Yes. The category of affine $k$-varieties for any field $k$ (more generally, any base ring) is the 'image' of the subcategory of affine $k$-algebras under the functor $\operatorname{Spec}: \mathrm{CRing} \to \mathrm{Schemes}$.
After the edit to the question: Every affine variety can be embedded in affine space in the following manner. Let $(X,\mathcal{O}_X)$ be our affine variety. Since $\mathcal{O}_X(X)$ is finitely generated over $k$, pick some $x_1,\cdots,x_n$ which generated $\mathcal{O}_X(X)$. This gives a surjection $k[y_1,\cdots,y_n]\to \mathcal{O}_X(X)$ by sending $y_i\mapsto x_i$. This map is surjective with kernel $I$, and taking Specs of both sides exhibits $X$ as a subset of $\mathbb{A}^n$ with defining ideal $I$.

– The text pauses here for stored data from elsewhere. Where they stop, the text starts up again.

-- ==== Sys2Proof/Certificates/Slice0/Obligations.lean ====
section
/-! DEFINITION. The statements for the provers, by chapter of the manual. A clause about a command gives the state and operands at
which it acts and what the next state holds; `Runs` says that the command completes. -/

open Sys2Proof Sys2Proof.Machine

/-- R108, R390, R391, R392, R395, R396: a write of AON_CTL or AON_SHIFT arms what the next edges do: LOAD takes the staged count
and discards an
armed shift (R392); a second LOAD changes no count that is staged; AON_SHIFT arms the signed shift, or is lost while a LOAD pends
(R392); CLRHI waits for the next edge. During the lockout each of these writes only faults, with trap cause 7 (R108, R396).
It rests on the model's choices of log entries 39, 64. -/
def Obligations.AonCounterWrites : Prop :=
  (∀ (s : State) (v : Word), AON_CTL.LOAD.of v = 1 → s.aon.locked = false → s.aon.load = none →
    s.cpStopped = false → Runs (.load v) s fun t =>
      t.aon.load = some s.staged ∧ t.aon.count = s.aon.count ∧ t.aon.shift = none ∧ t.flag AON_STAT.LOAD_PEND = true
      ∧ (s.aon.shift.isSome = true → t.flag AON_STAT.SHIFT_LOST = true ∧ t.flag AON_STAT.SHIFT_PEND = false)
      ∧ KeepsRegs s t [AON_STAT, AON_EVT] ∧ KeepsMem s t ∧ KeepsRest s { t with aon := s.aon })
  ∧ (∀ (s : State) (v : Word) (b : Nat), AON_CTL.LOAD.of v = 1 → s.aon.locked = false → s.aon.load = some b →
    s.cpStopped = false → Runs (.load v) s fun t =>
      t.aon.load = some b ∧ t.aon.count = s.aon.count ∧ KeepsRegs s t [] ∧ KeepsMem s t ∧ KeepsRest s { t with aon := s.aon })
  ∧ (∀ (s : State) (v : Word), s.aon.locked = false → s.aon.load = none →
    s.cpStopped = false → Runs (.aonShift v) s fun t =>
      t.aon = { s.aon with shift := some (signed 16 v.toNat) } ∧ t.fld AON_SHIFT.K = AON_SHIFT.K.of v
      ∧ t.flag AON_STAT.SHIFT_PEND = true ∧ KeepsRegs s t [AON_SHIFT, AON_STAT] ∧ KeepsMem s t
      ∧ KeepsRest s { t with aon := s.aon })
  ∧ (∀ (s : State) (v : Word) (b : Nat), s.aon.locked = false → s.aon.load = some b →
    s.cpStopped = false → Runs (.aonShift v) s fun t =>
      t.aon = { s.aon with shift := none } ∧ t.flag AON_STAT.SHIFT_LOST = true ∧ t.flag AON_EVT.SHIFT_LOST = true
      ∧ KeepsRegs s t [AON_SHIFT, AON_STAT, AON_EVT] ∧ KeepsMem s t ∧ KeepsRest s { t with aon := s.aon })
  ∧ (∀ (s : State) (v : Word), AON_CTL.CLRHI.of v = 1 → AON_CTL.LOAD.of v = 0 → s.aon.locked = false →
    s.cpStopped = false → Runs (.clrhi v) s fun t => t.aon = { s.aon with clrhi := true } ∧ KeepsRegs s t [] ∧ KeepsMem s t
      ∧ KeepsRest s { t with aon := s.aon })
  ∧ (∀ (s : State) (v : Word) (c : Instr), s.aon.locked = true → s.cpStopped = false →
    c = .aonShift v ∨ c = .load v ∧ AON_CTL.LOAD.of v = 1 ∨ c = .clrhi v ∧ AON_CTL.CLRHI.of v = 1 → Runs c s fun t =>
      t.cp.trap = some 7 ∧ t.cp.machine = true ∧ KeepsRegs s t [] ∧ KeepsMem s t
      ∧ KeepsRest s { t with cp := { t.cp with trap := s.cp.trap, machine := s.cp.machine } })

/-- R390, R391, R394: the LFXO edges that do more than count. At the edge at which a LOAD acts the count is the staged one; at a
second boundary an armed shift is added to the count, modulo 2⁴⁸; past 2⁴⁸ − 1 the count is 0; an alarm whose lanes match the
new count, above the highest count H, fires with OK. -/
def Obligations.AonCounterEdges : Prop :=
  (∀ (s : State) (b : Nat), s.aon.lost = false → s.aon.load = some b →
    Runs .loadEffect s fun t =>
      t.aon.count = b ∧ t.aon.load = none ∧ t.flag AON_STAT.LOAD_PEND = false ∧ t.aon.edges = s.aon.edges + 1
      ∧ KeepsAtEdge s t)
  ∧ (∀ (s : State) (k : Int), s.aon.lost = false → s.aon.load = none → s.aon.count % 32768 = 32767 → s.aon.shift = some k →
    Runs .secondBoundary s fun t =>
      t.aon.count = (((s.aon.count : Int) + 1 + k) % 2 ^ 48).toNat ∧ t.aon.shift = none
      ∧ t.flag AON_STAT.SHIFT_PEND = false ∧ KeepsAtEdge s t)
  ∧ (∀ (s : State), s.aon.lost = false → s.aon.load = none → s.aon.count % 32768 = 32767 → s.aon.count + 1 < 2 ^ 48 →
    s.aon.shift = none →
    Runs .secondBoundary s fun t =>
      t.aon.count = s.aon.count + 1 ∧ t.aon.high = max (if s.aon.clrhi then 0 else s.aon.high) (s.aon.count + 1)
      ∧ KeepsAtEdge s t)
  ∧ (∀ (s : State), s.aon.lost = false → s.aon.load = none → s.aon.shift = none → s.aon.count + 1 = 2 ^ 48 →
    Runs .tickCounterWrap s fun t => t.aon.count = 0 ∧ t.aon.edges = s.aon.edges + 1
      ∧ KeepsAtEdge s t)
  ∧ (∀ (s : State) (n : Fin 2), s.aon.lost = false → s.aon.load = none → s.aon.count % 32768 ≠ 32767 →
    s.almMatches n (s.aon.count + 1) = true → s.aon.high < s.aon.count + 1 →
    Runs (.alarm n) s fun t =>
      t.aon.count = s.aon.count + 1 ∧ t.flag (AON_ALM_CFG.FIRED n) = true ∧ t.fld (AON_ALM_CFG.CODE n) = 0
      ∧ KeepsAtEdge s t)

/-- R392: a LOAD and a shift never both act. From a state in which not both are armed, no command of the AON domain leads to one
in which both are; a shift that is armed when LOAD is written, or that is written while a LOAD pends, is discarded, SHIFT_PEND
clears and AON_STAT.SHIFT_LOST and AON_EVT.SHIFT_LOST are set; and at the edge at which a LOAD acts no shift is added. -/
def Obligations.LoadAndShiftExclude : Prop :=
  (∀ (s t : State) (v : Word) (n : Fin 2) (k : Fin 16), s.aon.load = none ∨ s.aon.shift = none →
    ∀ c ∈ [Instr.load v, .clrhi v, .aonShift v, .loadEffect, .secondBoundary, .tickCounterWrap, .alarm n, .pulseCount ⟨k, true⟩,
      .pulseCount ⟨k, false⟩, .lockout, .vbatSwitch, .lockoutLift, .aonStateLost, .vaultUp, .registerWrite (BitVec.ofNat 32 AON_CTL) v,
      .registerWrite (BitVec.ofNat 32 AON_SHIFT) v],
    exec c s = .next t → t.aon.load = none ∨ t.aon.shift = none)
  ∧ (∀ (s : State) (v : Word), AON_CTL.LOAD.of v = 1 → s.aon.locked = false → s.aon.load = none → s.aon.shift.isSome = true →
    s.cpStopped = false → ∀ c ∈ [Instr.load v, .registerWrite (BitVec.ofNat 32 AON_CTL) v], Runs c s fun t =>
      t.aon.shift = none ∧ t.aon.load = some s.staged ∧ t.flag AON_STAT.SHIFT_PEND = false ∧ t.flag AON_STAT.SHIFT_LOST = true
      ∧ t.flag AON_EVT.SHIFT_LOST = true ∧ KeepsRegs s t [AON_STAT, AON_EVT] ∧ KeepsMem s t ∧ KeepsRest s { t with aon := s.aon })
  ∧ (∀ (s : State) (v : Word) (b : Nat), s.aon.locked = false → s.aon.load = some b → s.cpStopped = false →
    ∀ c ∈ [Instr.aonShift v, .registerWrite (BitVec.ofNat 32 AON_SHIFT) v], Runs c s fun t =>
      t.aon = { s.aon with shift := none } ∧ t.flag AON_STAT.SHIFT_PEND = false ∧ t.flag AON_STAT.SHIFT_LOST = true
      ∧ t.flag AON_EVT.SHIFT_LOST = true
      ∧ KeepsRegs s t [AON_SHIFT, AON_STAT, AON_EVT] ∧ KeepsMem s t ∧ KeepsRest s { t with aon := s.aon })
  ∧ (∀ (s : State) (b : Nat), s.aon.lost = false → s.aon.load = some b → Runs .loadEffect s fun t =>
      t.aon.count = b ∧ t.aon.shift = s.aon.shift ∧ KeepsAtEdge s t)

/-- R79, R396, R533: the AON domain below and above the supply's thresholds. A lockout closes it to the CP, the switch to VBAT
and the
return leave its state. A pulse input's filter takes a level that the input held at FILT samples in a row, with FILT = 0 at once;
an
enabled channel then counts, modulo its width, where EDGE selects the edge before that level. An edge in SLEEP is a wake source
where SYS_SLEEP_CFG selects it (R79).
It rests on the model's choices of log entries 4, 54. -/
def Obligations.AonSupplyAndPulses : Prop :=
  (∀ s : State, Runs .lockout s fun t => t.aon = { s.aon with locked := true } ∧ KeepsRegs s t [] ∧ KeepsMem s t
    ∧ KeepsRest s { t with aon := s.aon })
  ∧ (∀ s : State, s.aon.locked = true → Runs .vbatSwitch s fun t => t.aon = { s.aon with onVbat := true } ∧ KeepsRegs s t []
    ∧ KeepsMem s t ∧ KeepsRest s { t with aon := s.aon })
  ∧ (∀ s : State, Runs .lockoutLift s fun t => t.aon = { s.aon with locked := false, onVbat := false } ∧ KeepsRegs s t []
    ∧ KeepsMem s t ∧ KeepsRest s { t with aon := s.aon })
  ∧ (∀ (s : State) (n : Fin 16) (level : Bool), s.aon.lost = false → s.fld (AON_PLS_CFG.FILT n) = 0 →
    n.val < s.aon.pulses.length → (s.inSleep && s.flag SYS_SLEEP_CFG.PLS) = false →
    Runs (.pulseCount ⟨n, level⟩) s fun t =>
      t.pulseIn n = { level := level, taken := level, run := 0 }
      ∧ t.fld (AON_PLS_CNT.COUNT n) = (s.fld (AON_PLS_CNT.COUNT n) + (if s.flag (AON_PLS_CFG.EN n) ∧ level ≠ (s.pulseIn n).taken
          ∧ level = s.flag (AON_PLS_CFG.EDGE n) then 1 else 0)) % 2 ^ 32
      ∧ (∀ m, m ≠ n.val → t.pulseIn m = s.pulseIn m) ∧ KeepsRegs s t [AON_PLS_CNT n] ∧ KeepsMem s t
      ∧ KeepsRest s { t with aon := { t.aon with pulses := s.aon.pulses } })
  ∧ (∀ (s : State) (n : Fin 16) (level : Bool), s.aon.lost = false → n.val < s.aon.pulses.length →
    s.fld (AON_PLS_CFG.FILT n) ≠ 0 → level ≠ (s.pulseIn n).taken → s.fld (AON_PLS_CFG.FILT n) ≤ (s.pulseIn n).run + 1 →
    Runs (.pulseCount ⟨n, level⟩) s fun t =>
      t.pulseIn n = { level := level, taken := level, run := 0 }
      ∧ t.fld (AON_PLS_CNT.COUNT n) = (s.fld (AON_PLS_CNT.COUNT n)
          + (if s.flag (AON_PLS_CFG.EN n) ∧ level = s.flag (AON_PLS_CFG.EDGE n) then 1 else 0)) % 2 ^ 32
      ∧ t.aon.edges = s.aon.edges + 1 ∧ KeepsAtEdge s t)
  ∧ (∀ (s : State) (n : Fin 16) (level : Bool), s.fld (AON_PLS_CFG.FILT n) ≠ 0 →
    level = (s.pulseIn n).taken ∨ (s.pulseIn n).run + 1 < s.fld (AON_PLS_CFG.FILT n) →
    (s.inSleep && s.flag SYS_SLEEP_CFG.PLS) = false → Runs (.pulseCount ⟨n, level⟩) s fun t =>
      KeepsRegs s t [] ∧ KeepsMem s t ∧ KeepsRest s { t with aon := { t.aon with pulses := s.aon.pulses } })
  ∧ (∀ (s : State) (n : Fin 16), s.pending = [] → s.aon.lost = false → n.val < s.aon.pulses.length →
    s.fld (AON_PLS_CFG.FILT n) ≠ 0 → ∃ t, step s = .next t
      ∧ (let p := s.pulseIn n
         let takes := p.level ≠ p.taken ∧ s.fld (AON_PLS_CFG.FILT n) ≤ p.run + 1
         t.pulseIn n = (if takes then { level := p.level, taken := p.level, run := 0 }
           else { p with run := if p.level = p.taken then 0 else p.run + 1 })
         ∧ t.fld (AON_PLS_CNT.COUNT n) = (s.fld (AON_PLS_CNT.COUNT n) + (if takes ∧ s.flag (AON_PLS_CFG.EN n)
             ∧ p.level = s.flag (AON_PLS_CFG.EDGE n) then 1 else 0)) % 2 ^ 32)
      ∧ KeepsAtEdge s t)
  ∧ (∀ (s : State) (n : Fin 16) (level : Bool), s.inSleep = true → s.flag SYS_SLEEP_CFG.PLS = true → level ≠ (s.pulseIn n).level →
    Runs (.pulseCount ⟨n, level⟩) s fun t => t.prof.woke = true
      ∧ bit (t.fld SYS_WAKE_CAUSE.CAUSE) 1 = true ∧ KeepsAtEdge s t)

/-- R24: a write of SYS_RST_REQ acts only with KEY = 0xC0DE. With it, KIND 0b01 asks for a CPRST and 0b10 for a SYSRST, each
with its own cause bit; with any other key nothing changes, no cause bit either. KIND 0b00 and 0b11 do nothing. -/
def Obligations.SoftwareResetRequests : Prop :=
  (∀ (s : State) (v : Word), SYS_RST_REQ.KEY.of v ≠ 0xC0DE →
    s.cpStopped = false → Runs (.cprstRequest v) s (OnlyRegs s · []) ∧ Runs (.sysrstRequest v) s (OnlyRegs s · [])
    ∧ Runs (.registerWrite (BitVec.ofNat 32 SYS_RST_REQ) v) s (OnlyRegs s · []))
  ∧ (∀ (s : State) (v : Word), SYS_RST_REQ.KEY.of v = 0xC0DE → SYS_RST_REQ.KIND.of v = 1 → s.rst.sys = false → s.rst.cp = false →
    s.cpStopped = false → ∀ c ∈ [Instr.cprstRequest v, Instr.registerWrite (BitVec.ofNat 32 SYS_RST_REQ) v], Runs c s fun t =>
      t.rst = { s.rst with cp := true } ∧ t.reg SYS_RST_CAUSE = BitVec.ofNat 32 (putBit (s.reg SYS_RST_CAUSE).toNat 5 true)
      ∧ KeepsRegs s t [SYS_RST_CAUSE] ∧ KeepsMem s t ∧ KeepsRest s { t with rst := s.rst })
  ∧ (∀ (s : State) (v : Word), SYS_RST_REQ.KEY.of v = 0xC0DE → SYS_RST_REQ.KIND.of v = 2 → s.rst.sys = false →
    s.cpStopped = false → ∀ c ∈ [Instr.sysrstRequest v, Instr.registerWrite (BitVec.ofNat 32 SYS_RST_REQ) v], Runs c s fun t =>
      t.rst = { s.rst with sys := true }
      ∧ t.reg SYS_RST_CAUSE = BitVec.ofNat 32 (putBit (s.reg SYS_RST_CAUSE).toNat 4 true)
      ∧ KeepsRegs s t [SYS_RST_CAUSE, SYS_TOT_STAT, PM_STAT] ∧ KeepsMem s t
      ∧ KeepsRest s { t with rst := s.rst, tot := s.tot }
      ∧ (s.tot.merged = false → t.tot = s.tot ∧ KeepsRegs s t [SYS_RST_CAUSE]))
  ∧ (∀ (s : State) (v : Word), SYS_RST_REQ.KEY.of v = 0xC0DE → SYS_RST_REQ.KIND.of v = 0 ∨ SYS_RST_REQ.KIND.of v = 3 →
    s.cpStopped = false → Runs (.registerWrite (BitVec.ofNat 32 SYS_RST_REQ) v) s (OnlyRegs s · []))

You can go back, too: given a closed subset of affine space, you can ask for the ideal defining it, and this will give you $I$ from above which lets you reconstruct the rest of the data.
(I'm a little unclear on what you mean by 'define an algebraic variety', but I hope this suffices. If you have something more specific in mind, please let me know in a comment.)